# [Data extract]
-- ==== Sys2Proof/Machine/FloorOps.lean ====
section
/-! DEFINITION. The Floor's shared operations: geometry (R139), free lists and allocation (R144, R145), pools and
credits (R152-R156), queues, freeing, purge (R159-R161), and what a dequeue finds (R147). -/

namespace Sys2Proof.Machine

/-! ### Geometry (R139) -/

/-- The half of a cell. -/
def cellHalf (c : Nat) : Nat := c / 196608
/-- The bank group of a cell. -/
def cellGroup (c : Nat) : Nat := 16 * cellHalf c + c % 196608 / 12288
/-- The bank of a cell. -/
def cellBank (c : Nat) : Nat := 16 * cellGroup c + c % 16
/-- The first cell of a group. -/
def groupBase (g : Nat) : Nat := g / 16 * 196608 + g % 16 * 12288

/-! ### Queues -/

/-- The queue of egress point `e` and TCQ `q`. -/
def Dev.queue (s : Dev) (e q : Nat) : List Stored := s.floor.queues.look [] (9 * e + q)

/-- A queue replaced. -/
def Dev.setQueue (s : Dev) (e q : Nat) (l : List Stored) : Dev :=
  { s with floor := { s.floor with queues := s.floor.queues.put [] (9 * e + q) l } }

/-- Every TLP queued, in the Aisle, waiting at the management PF, held at an arbiter, in a hold pool or a lock slot, or sent and not
acknowledged. -/
def Dev.inDevice (s : Dev) : List Stored :=
  (s.floor.queues.map (fun e => e.2)).flatten ++ (s.arbs.map (fun e => e.2.reqs.map XbReq.st)).flatten
    ++ (s.links.map (fun e => e.2.lockSlot.toList ++ e.2.behind ++ e.2.opened.toList ++ e.2.replay.map Sent.st)).flatten
    ++ (s.twin.streams.map (fun e => e.2.held.map (fun h => h.2))).flatten ++ (s.aisle.map (fun e => e.2)).flatten ++ s.mgmtQ

/-! ### Free cells (R144, R145, R151) -/

/-- A bank group. -/
def Dev.group (s : Dev) (g : Nat) : GroupSt := s.floor.groups.look {} g

/-- A bank group replaced. -/
def Dev.setGroup (s : Dev) (g : Nat) (x : GroupSt) : Dev :=
  { s with floor := { s.floor with groups := s.floor.groups.put {} g x } }

/-- The bank of the group that is retiring or retired (R150, R151). -/
def Dev.outBank (s : Dev) (g : Nat) : Option Nat :=
  if s.b F.GROUP_STATUS_RETIRED g || s.b F.GROUP_STATUS_RETIRING g then some (s.f F.GROUP_STATUS_RETIRED_BANK g)
  else none

/-- Cells of the free list. -/
def GroupSt.listed (x : GroupSt) : Nat := 12288 - x.fresh + x.returned.length

/-- Cells of bank `b` (within the group) in the free list. -/
def GroupSt.listedOf (x : GroupSt) (b : Nat) : Nat :=
  768 - (x.fresh + 15 - b) / 16 + (x.returned.filter (fun c => decide (c % 16 = b))).length

/-- Free cells of a group: those of its free list, without a retired bank's and without those of a retiring bank that have left (R151). -/
def Dev.groupFree (s : Dev) (g : Nat) : Nat :=
  let x := s.group g
  if x.live then
    if s.b F.GROUP_STATUS_RETIRED g then x.listed - x.listedOf (s.f F.GROUP_STATUS_RETIRED_BANK g)
    else if s.b F.GROUP_STATUS_RETIRING g then x.listed - x.out
    else x.listed
  else 0

/-- Cells of a group that can be allocated: a retiring bank's are not (R144, R151). -/
def Dev.groupTake (s : Dev) (g : Nat) : Nat :=
  let x := s.group g
  if x.live then
    match s.outBank g with
    | some b => x.listed - x.listedOf b
    | none => x.listed
  else 0

/-- The group may receive new cells: it is enabled for them, and its clocks run (R376). -/
def Dev.groupOn (s : Dev) (g : Nat) : Bool :=
  (s.group g).live && s.b F.GROUP_CTL_ALLOC_EN g && !s.b F.DOMAIN_STATE_CLK_STOPPED (160 + g)

/-- The groups of half `h`. -/
def halfGroups (h : Nat) : List Nat := (List.range 16).map (fun k => 16 * h + k)

/-- Free cells of half `h` in its allocation-enabled groups. -/
def Dev.freeCells (s : Dev) (h : Nat) : Nat :=
  ((halfGroups h).map (fun g => if s.groupOn g then s.groupFree g else 0)).foldl (· + ·) 0

/-- Free cells of half `h` in its allocation-enabled groups that `FLOOR_RSV_GROUPS` names (R145). -/
def Dev.freeRsv (s : Dev) (h : Nat) : Nat :=
  ((halfGroups h).map (fun g =>
    if s.groupOn g && (s.f F.FLOOR_RSV_GROUPS_GROUPS).testBit g then s.groupFree g else 0)).foldl (· + ·) 0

# [Problem]
Provide every line from the material that contains the word "some".

# [Your response]
  if s.b F.GROUP_STATUS_RETIRED g || s.b F.GROUP_STATUS_RETIRING g then some (s.f F.GROUP_STATUS_RETIRED_BANK g)
    | some b => x.listed - x.listedOf b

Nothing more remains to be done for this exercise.